1. What is Venlafaxine Retard Krka and what is it used for

Venlafaxine Retard Krka contains the active substance venlafaxine.

Venlafaxine Retard Krka is an antidepressant that belongs to a group of medicines called serotonin and norepinephrine reuptake inhibitors (SNRIs). This group of medicines is used to treat depression and other conditions such as anxiety disorders. It is thought that people who are depressed and/or anxious have lower levels of serotonin and noradrenaline in the brain. The way that Venlafaxine Retard Krka works is not fully understood but it is believed to help increase the levels of serotonin and noradrenaline in the brain.

Venlafaxine Retard Krka is used to treat adults with depression. Venlafaxine Retard Krka is also used to treat adults with the following anxiety disorders: generalised anxiety disorder, social anxiety disorder (fear or avoidance of social situations) and panic disorder (panic attacks). Treating depression and anxiety disorders effectively is important to help you feel better. If left untreated, your condition may not improve or may get worse and become more difficult to treat.

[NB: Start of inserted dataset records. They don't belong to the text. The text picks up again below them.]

-- ==== Sys2Proof/Machine/Tick.lean ====
section
/-!
DEFINITION. What passes while no command waits: one count of 2 ns (log entry 1).
-/
namespace Sys2Proof.Machine

/-- R536: 2 ns on the backup counter of 32,768 Hz, which runs in every state; 10^9 parts make one count of 48 bits. -/
def State.backupTick (s : State) : State :=
  let part := s.time.backupPart + 65536
  { s with time := { s.time with backup := (s.time.backup + part / 1000000000) % 2 ^ 48, backupPart := part % 1000000000 } }

/-- R519, R538: whether the free-running counter counts: not in reset, in cast-on, or in freeze. -/
def State.counts (s : State) : Bool :=
  !s.health.frozen &&
    (match s.power.phase with
     | .run | .lastGasp | .flushed | .stopped => true
     | .castOn | .held | .refHeld => false)

/-- One count of the free-running counter. -/
def State.count (s : State) : State := { s with time := { s.time with counter := (s.time.counter + 1) % 2 ^ 64 } }

/-- A tick: the counters count, and what time alone brings about follows: the steps of a life-cycle transition (R583), a signature that
waits (R589), the packets that leave
Q13 (R635), the member counts of a leaf (R638), the end of an epoch that fenced blocks held up (R35), and the firmware's work (R491, R541). -/
def tick (s : State) : State :=
  let s1 := s.backupTick
  if s1.counts then
    let s2 := s1.count.transitionTick
    if s2.live then s2.attestTick.drainReturns.reportCounts.settleEpoch.firmwareTick else s2
  else s1

end Sys2Proof.Machine
end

2. What you need to know before you take Venlafaxine Retard Krka

Do not take Venlafaxine Retard Krka

• If you are allergic to venlafaxine or any of the other ingredients of this medicine (listed in section 6).
• If you are also taking or have taken within the last 14 days any medicines known as irreversible monoamine oxidase inhibitors (MAOIs) used to treat depression or Parkinson’s disease. Taking an irreversible MAOI with Venlafaxine Retard Krka may cause serious or even life-threatening side effects. Also, you must wait at least 7 days after you stop taking Venlafaxine Retard Krka before you take any irreversible MAOI (see also the section “Other medicines and Venlafaxine Retard Krka” and the information in that section about “Serotonin Syndrome”).

Warnings and precautions

Consult your doctor or pharmacist before taking Venlafaxine Retard Krka:

• If you are taking other medicines that, when taken with Venlafaxine Retard Krka, may increase the risk of developing serotonin syndrome (see the section “Other medicines and Venlafaxine Retard Krka”)
• If you have eye problems, such as certain types of glaucoma (increased pressure in the eye)
• If you have a history of high blood pressure
• If you have a history of heart problems
• If you have been told you have an abnormal heart rhythm
• If you have a history of seizures (fits)
• If you have a history of low sodium levels in your blood (hyponatraemia)
• If you have a tendency to develop bruises or have a tendency to bleed easily (a history of bleeding disorders), if you are pregnant (see Pregnancy, breast-feeding and fertility) or if you are using other medicines that may increase the risk of bleeding, e.g. warfarin (used to prevent blood clots)
• If your cholesterol levels increase
• If you have a history of, or if a family member has had, mania or bipolar disorder (feeling overexcited or irritable)
• If you have a history of aggressive behaviour

Venlafaxine Retard Krka may cause a sensation of restlessness or an inability to sit or stand still during the first few weeks of treatment. You should consult your doctor if this happens to you.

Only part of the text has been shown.